Crude Runs at US refineries decreased significantly indicating the start of the refinery turnaround season. (Parts of the refineries are shut down for maintenance and changed to producing winter fuels) Crude Runs decreased from 17.42 million barrels per day from the previous week to 16.51 million barrels per day, or 900,000 barrels per day (Chart 1, black line). We expect Crude Runs will continue to decrease until mid-October. The reduced Crude Runs explains, in part, the Crude Stocks increase of 1.85 million barrels for the week ending Friday, September 21, 2018.
Reduced Crude Runs would suggest bearish pressure on prices, but traders do not believe that crude oil supply from OPEC, Russia, and the US will be sufficient to offset the loss of Iranian supply. So prices are surging. We recommend consideration of being long WTI Crude Oil calendar spreads or the Brent – WTI product spread.
Grain markets rallied on Monday, reversing the steep losses during Friday’s session, after the United States, Canada and Mexico reached a deal on a trilateral pact, USMCA , to replace NAFTA.

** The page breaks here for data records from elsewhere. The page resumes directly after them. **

/-- R44, R45: `rne(x, F)`, as an encoding. -/
def Fmt.rne (F : Fmt) (sat : Bool) : FV → Nat
  | .nan => F.nanMag.getD 0
  | .inf neg => F.overflow sat neg
  | .fin neg m e => if F.overflows m e then F.overflow sat neg else F.sign neg (F.roundMag m e)

namespace FV

def ofInt (i : Int) : FV := .fin (decide (i < 0)) i.natAbs 0

def neg : FV → FV
  | .nan => .nan
  | .inf n => .inf (!n)
  | .fin n m e => .fin (!n) m e

/-- R121: the exact sum; an exact zero sum is −0 only for two −0. -/
def add : FV → FV → FV
  | .nan, _ => .nan
  | _, .nan => .nan
  | .inf a, .inf b => if a = b then .inf a else .nan
  | .inf a, .fin _ _ _ => .inf a
  | .fin _ _ _, .inf b => .inf b
  | .fin n m e, .fin n' m' e' =>
    let k := if e ≤ e' then e else e'
    let x : Int := (m * 2 ^ (e - k).toNat : Nat)
    let y : Int := (m' * 2 ^ (e' - k).toNat : Nat)
    let t := (if n then -x else x) + (if n' then -y else y)
    if t = 0 then .fin (if m = 0 ∧ m' = 0 then n && n' else false) 0 0
    else .fin (decide (t < 0)) t.natAbs k

/-- R121: the exact product. -/
def mul : FV → FV → FV
  | .nan, _ => .nan
  | _, .nan => .nan
  | .inf a, .inf b => .inf (a != b)
  | .inf a, .fin b m _ => if m = 0 then .nan else .inf (a != b)
  | .fin a m _, .inf b => if m = 0 then .nan else .inf (a != b)
  | .fin a m e, .fin b m' e' => .fin (a != b) (m * m') (e + e')

/-- R125: the quotient, to well over 32 bits, with a sticky lowest bit that makes `rne` of it the rounding of the exact quotient. -/
def div : FV → FV → FV
  | .nan, _ => .nan
  | _, .nan => .nan
  | .inf _, .inf _ => .nan
  | .inf a, .fin b _ _ => .inf (a != b)
  | .fin a _ _, .inf b => .fin (a != b) 0 0
  | .fin a m e, .fin b m' e' =>
    if m' = 0 then (if m = 0 then .nan else .inf (a != b))
    else
      let k := 40 + m'.log2
      let q := m * 2 ^ k / m'
      let r := m * 2 ^ k % m'
      .fin (a != b) (2 * q + (if r = 0 then 0 else 1)) (e - e' - k - 1)

/-- Strictly less, for values that are not NaN; zeros of either sign are equal. -/
def lt (x y : FV) : Bool :=
  match x, y with
  | .nan, _ => false
  | _, .nan => false
  | .inf a, .inf b => a && !b
  | .inf a, .fin _ _ _ => a
  | .fin _ _ _, .inf b => !b
  | .fin _ _ _, .fin _ _ _ =>
    match add x (neg y) with
    | .fin n m _ => n && decide (m ≠ 0)
    | _ => false

def isNan : FV → Bool
  | .nan => true
  | _ => false

def isZero : FV → Bool
  | .fin _ m _ => decide (m = 0)
  | _ => false

def isNeg : FV → Bool
  | .nan => false
  | .inf n => n
  | .fin n _ _ => n

/-- The value with its magnitude rounded to an integer: to the nearest, ties to even, or towards zero. -/
def toIntegral (trunc : Bool) : FV → FV
  | .fin n m e =>
    if 0 ≤ e then .fin n m e
    else if trunc then .fin n (m / 2 ^ (-e).toNat) 0
    else .fin n (rneShift m (-e).toNat) 0
  | x => x

end FV

/-! ### Integer square root and logarithms -/

/-- The integer square root by its bits, from bit `k` - 1 down. -/
def isqrtBits : Nat → Nat → Nat → Nat
  | 0, _, r => r
  | k + 1, n, r => isqrtBits k n (if (r + 2 ^ k) * (r + 2 ^ k) ≤ n then r + 2 ^ k else r)

def isqrt (n : Nat) : Nat := isqrtBits (n.log2 / 2 + 1) n 0

/-- R125: the square root of a value, with a sticky lowest bit as in `FV.div`. -/
def FV.sqrt : FV → FV
  | .nan => .nan
  | .inf n => if n then .nan else .inf false
  | .fin n m e =>
    if m = 0 then .fin n 0 0
    else if n then .nan
    else
      let (m, e) := if e % 2 = 0 then (m, e) else (2 * m, e - 1)
      let x := m * 2 ^ 60
      let r := isqrt x
      .fin false (2 * r + (if r * r = x then 0 else 1)) (e / 2 - 31)

/-! ### Block scales (R47 to R51) -/

/-- R47 -/
def e8m0 (c : Nat) : FV := if c = 255 then .nan else .fin false 1 ((c : Int) - 127)

/-- R48 -/
def e3m5 (c : Nat) : FV :=
  if c / 32 = 0 then .fin false (c % 32) (-7) else .fin false (32 + c % 32) ((c / 32 : Nat) - 8)

/-- R50: whether a BF16 band scale is positive, finite and normal. -/
def bandOk (g : Nat) : Bool := decide (0x0080 ≤ g ∧ g ≤ 0x7F7F)

/-- R51: the first code from `c` on, at most `n` further, whose scale reaches a / 6; 255 where none does. -/
def scaleFrom (scale : Nat → FV) (a : FV) : Nat → Nat → Nat
  | 0, c => c
  | n + 1, c => if FV.lt ((scale c).mul (.fin false 6 0)) a then scaleFrom scale a n (c + 1) else c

The price of December corn jumped 2.7% to a seven-week high of $3.65 per bushel (Chart 2), and has continued to rally today , as the new pact eases concerns that Mexico – the biggest importer of U.S. corn – might have turned to competing producers. The November soybeans contract gained 1.5% to a six-week high of $8.57 a bushel (Chart 3).
The rallies countered Friday’s bearish USDA report that showed larger-than-expected stocks of both commodities. From a trade perspective the fundamentals remain bearish and the long term trend is downward, so this may be considered a short term rally in a bear market. We recommend staying on the sidelines with this current market.